The collaboration with poetry centre Perdu has been proven fruitful and inspiring, as are those with partners such as the poetry foundation Feest der Poëzie, and the historic sailing barge ‘de Vrijbuiter’ with whom we partnered up to organise literary events and our sailing-summer-writing-course—for which Stefanie Liebreks will be in charge of the curriculum. We are equally excited about our upcoming collaboration with ‘De Baaierd’ in the southern province of Zeeland, with whom we are working on the debut of an actual literary journal, promoting a platform for local artist and writers.
Thanks to our partnership with the experimental poetry centre Perdu, we will from 2022 onwards promote our Mammoths every three months by presenting them at live events which will encompass different artistic disciplines. The written Mammoths are published online on the first day of every month. Everything is possible and allowed in a Mammoth, as long as it contains literary quality and originality. We endorse creativity and idiosyncrasy, at all times. Here we have yet another one of our monthly Mammoths, of course!
Ever since HetMoet existed, especially in the past three years, much has happened, and much has not come to be.
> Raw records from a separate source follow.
-- ==== Sys2Proof/Machine/BootRows.lean ====
section
/-!
DEFINITION. The meanings of the Boot Sequencer and of the engine reset (13_faults_reset_recovery.md R534 to R537;
15_coffer_boot_configuration.md R588 to R593; 12_functional_safety.md R515, R516).
-/
namespace Sys2Proof.Machine

open Sys2Proof

/-- `ENG_RST`: Write of the key value to ENG_RST begins an engine reset (R534). -/
def execEngRst (key : BitVec 16) (s : State) : Host.Outcome State Fault Refusal :=
  s.done fun e => e.atPort Reg.engRst fun e => e.engRst key.toNat

/-- `ENGINE_RESET_PHASE_END`: An engine reset phase ends and the next phase begins (R535). -/
def execEngineResetPhaseEnd (findings : List Finding) (testEn : Bool) (us : Word) (s : State) :
    Host.Outcome State Fault Refusal :=
  s.done fun e => e.resetPhaseEnd findings testEn us

/-- `LATENT_FAULT_CHECK`: The Latent Fault Check runs its injections and records pass or fail (R515). -/
def execLatentFaultCheck (results : BitVec 17) (us ended : Word) (s : State) : Host.Outcome State Fault Refusal :=
  s.done fun e => e.up fun h => h.latentCheck results us ended

/-- `BOOT_PHASE_END`: A Boot Sequencer phase ends and the next begins (R589). -/
def execBootPhaseEnd (us : Word) (s : State) : Host.Outcome State Fault Refusal :=
  s.done fun e => e.bootPhaseEnd us

/-- `IMAGE_FETCH_DONE`: A model image finishes fetching and its digest is checked (R588). -/
def execImageFetchDone (image : MemAnswer) (wrote : Bool) (s : State) : Host.Outcome State Fault Refusal :=
  s.done fun e => e.up fun h => h.imageDone image wrote

end Sys2Proof.Machine
end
Due to illness and Covid-19, we have missed out on a lot. Plans have been cancelled or postponed; contacts with booksellers, fairs, colleagues, and our readers have sometimes come to a standstill for weeks on end. They have definitely not been easy years, but we are still here and will continue to create books that matter.
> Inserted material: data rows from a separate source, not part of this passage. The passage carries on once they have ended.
/-- R172, R173, R176, R177, R180, R213: what a bundle does when its fourth syllable, here a NOP, has come. A bundle
that stalls leaves the core as it was, one issued cycle later; one that waits does too, and sends only what it
sends while it waits; in the cycle that a branch costs nothing issues. One that traps, with whatever syllables,
has no effect on the core but the trap. R174: "When two syllables of one bundle name the same destination
register, the bundle raises BUNDLE_CONFLICT." With two different slots among its destinations for one register,
and nothing that stalls it or makes it wait, the bundle traps, in the lower of the two slots or in a slot below
it. -/
def Obligations.BundlesThatDoNotIssue : Prop :=
  (∀ (s : State) (p : CoreIx) (now : CoreBody) (x : Bundle) (t : TrapInfo),
    let b := s.before p
    let d := (s.atIssue p).add {}
    let after (c : CoreBody) (outs : List CoreOut) : Host.Outcome State Fault Refusal :=
      .next (s.after ((Eff.start (s.hw.setCore p ⟨c, none⟩) s.mem).bundleEnded p b outs))
    let c := { b with cycle := b.cycle + 1 }
    (s.slotNext p 3 →
      (d.ending = .stalls → exec (.nop p 3 false) s =
        after { c with waitInfo := d.waitInfo, waitThresh := d.waitThresh, dmaStop := d.dmaStop, run := .issuing } []) ∧
      (d.ending = .waits → exec (.nop p 3 false) s =
        after { c with waitInfo := d.waitInfo, waitThresh := d.waitThresh, dmaStop := false,
                       run := if fld d.waitInfo 2 0 = 5 then .halting else .waiting } d.early) ∧
      (d.ending = .dead → exec (.nop p 3 false) s = after { c with dead := false, run := .issuing } []) ∧
      (d.ending = .traps t → exec (.nop p 3 false) s =
        after { c with run := .trapped, trapCause := trapWord false b.pc t.slot t.code, trapAddr := t.addr }
          [.trapped t.slot t.code])) ∧
    (x.ending = .traps t → x.close now =
      ({ x.before with cycle := x.before.cycle + 1, run := .trapped,
                       trapCause := trapWord false x.before.pc t.slot t.code, trapAddr := t.addr },
       [.trapped t.slot t.code]))) ∧
  (∀ (d : Bundle) (key i j l m : Nat), i < j → (key, i, l) ∈ d.dests → (key, j, m) ∈ d.dests →
    d.before.dead = false → d.before.fetchTrap = none → d.stall = false → d.wait ≠ some false → d.wheel = false →
    (⟨i, trapConflict, 0⟩ : TrapInfo) ∈ d.conflicts ∧ (⟨j, trapConflict, 0⟩ : TrapInfo) ∈ d.conflicts ∧
    ∃ t, d.ending = .traps t ∧ (t.slot < i ∨ (t.slot = i ∧ t.code ≤ trapConflict)))

/-- R166: "S0 reads as zero, and a write to it is discarded." and "P0 reads as all ones, and a write to it is
discarded."; a write of another register is read back, and no other register changes. -/
def Obligations.HardWiredRegisters : Prop :=
  ∀ (b : CoreBody) (v : Word) (m : BitVec 64) (r q : Nat),
    b.sr 0 = 0 ∧ b.setS 0 v = b ∧ b.pr 0 = BitVec.allOnes 64 ∧ b.setP 0 m = b ∧
    (r ≠ 0 → (b.setS r v).sr r = v ∧ (b.setP r m).pr r = m) ∧
    (q ≠ r → (b.setS r v).sr q = b.sr q ∧ (b.setP r m).pr q = b.pr q)

/-! ### The units of a core (05_core_program.md R182, R188, R189, R194; 04 R150, R151; 06 R226) -/

/-- R188, R189, R194, 04 R150, R151, 06 R223, R227: the accesses of a core. A load at the head of its queue takes the
Pantry's bytes into its register, usable seven cycles later; a store joins the writes of its cycle, through slot 4, and a
write of an earlier slot that it meets yields to it at the cycle's end; a FILL or COPY starts its accesses, of which cycle
k of a FILL writes chunk k; the next plane of a walk begins when there is room for it, and a plane is ready in the seventh
cycle after its last access, with the elements that the words it read hold. -/
def Obligations.CoreAccesses : Prop :=
  ∀ (s : State) (p : CoreIx) (x : LoadEntry) (y : StoreEntry) (z : DmaEntry) (q : List DmaEntry) (w : Walk)
    (u : PantryWrite) (a n k : Nat) (v : Word), s.unitFree p →
    let b := s.before p
    let size : Nat := if x.vec then 256 else 4
    let data := s.mem.bytes (pantryAddr p x.addr) size
    let key := if x.vec then keyV x.reg else keyS x.reg
    let chunk := (List.replicate (8 * (chunkAt n k).2) (leBytes 4 v.toNat)).flatten
    (b.loadDue = some x → s.mem.cleanAt (pantryAddr p x.addr) size → exec (.loadAccess p) s =
      .next (s.withBody p { (if x.vec then b.setV x.reg (Vec.ofBytes data) else b.setS x.reg (BitVec.ofNat 32 (leNat data)))
        with
          loadQ := b.loadQ.drop 1
          loading := b.loading.erase key
          lastLoad := some b.cycle
          ready := if key = keyS 0 then b.ready else Tbl.put (fun _ => 0) b.ready key (b.cycle + 7) })) ∧
    (b.storeDue = some y → b.canIssue = true → (∀ r ∈ y.runs, r.2 ≠ []) → ∃ t, exec (.storeAccess p) s = .next t ∧
      t.mem = s.mem ∧ s.onlyCore t p ∧
      t.before p = { b with
        storeQ := b.storeQ.drop 1, lastStore := some (b.cycle, y.unit)
        writes := b.writes ++ y.runs.map fun r => (⟨4, r.1, r.2, false⟩ : PantryWrite) }) ∧
    (b.writes = [u] → u.data ≠ [] → u.slot < 8 → s.mem.cleanAt (pantryAddr p u.addr) u.data.length →
      let e := (Eff.start s.hw s.mem).settleWrites p
      (e.hw.body p).writes = [] ∧
      (∀ i (h : i < u.data.length), e.mem.byte (pantryAddr p u.addr + i) = u.data[i]) ∧
      (∀ g, (g < pantryAddr p u.addr ∨ pantryAddr p u.addr + u.data.length ≤ g) → e.mem.byte g = s.mem.byte g)) ∧
    (b.dmaQ = z :: q → z.started = false → (z.kind = .fill a n v ∨ z.kind = .copy a k n) → s.hw.noStart b.ctxId = false →
      exec (.fillCopyStart p) s = .next (s.withBody p { b with dmaQ := { z with started := true } :: q })) ∧
    (b.canIssue = true → (chunkAt n k).2 ≠ 0 → (Eff.start s.hw s.mem).fillCycle p a n v k =
      Eff.start (s.withBody p { b with writes := b.writes ++ [⟨5, a + (chunkAt n k).1, chunk, false⟩] }).hw s.mem) ∧
    (b.walk = some w → w.back = none → w.nextLoad < b.genP.planes → (w.front = none ∨ w.col ≠ 0) →
      exec (.planeLoadBegin p) s = .next (s.withBody p { b with
        walk := some (if w.front = none then { w with front := some (Plane.begin_ w.nextLoad), nextLoad := w.nextLoad + 1, col := 0 }
                      else { w with back := some (Plane.begin_ w.nextLoad), nextLoad := w.nextLoad + 1 }) })) ∧
    (b.walk = some w →
      let one (l : Plane) : Plane :=
        if l.ready = false ∧ l.cyc = b.genP.accesses + 6 then
          { l with ready := true, elems := b.genP.planeElems b ⟨l.words, p⟩ l.index }
        else l
      exec (.planeReady p) s =
        .next (s.withBody p { b with walk := some { w with front := w.front.map one, back := w.back.map one } }))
We adhere to our core values and principles; collaboration and partnership are crucial and decisive: you never make a book alone! Our books, and also our prospectus, are produced as sustainably as possible. The latter is published every five years, instead of producing endless flyers that end up in the bin along with ever-increasing consumer trash. We like to slow down instead of rushing things; we navigate and set course with due consideration of the elements, to put it in a metaphorical and nautical sense.
Welcome aboard HetMoet. If you thought that Mammoths were extinct, you are wrong— isn’t it a matter of interpretation at the end of the day? We are ready, as implied by our logo, to break out of the set boundaries and assumed structures, trying to move forward with force and reason, with passion and urgency. Beyond binary oppositions; beyond borders.
Come aboard, write and read HetMoet! It must be written; it must be read, it must be shared.
To start the new year of 2022, we are open to submissions in January. We accept manuscripts in Dutch as well as in English.
Elte Rauch is a writer and the founder of HetMoet Publishers. She obtained her Master’s degree in Philosophy and Social Sciences at Bristol University in England, where she lived for a long time. Today, she lives in Amsterdam on a historic sailing barge, on which the publishing company is situated. It is there that she sails, writes, reads, and publishes her books. Her novel Een vrouw met mooie borsten. Het dagboek van Veere Wachter (A Woman with Beautiful Breasts: The Diary of Veere Wachter) will be published in 2022 at Uitgeverij Cossee.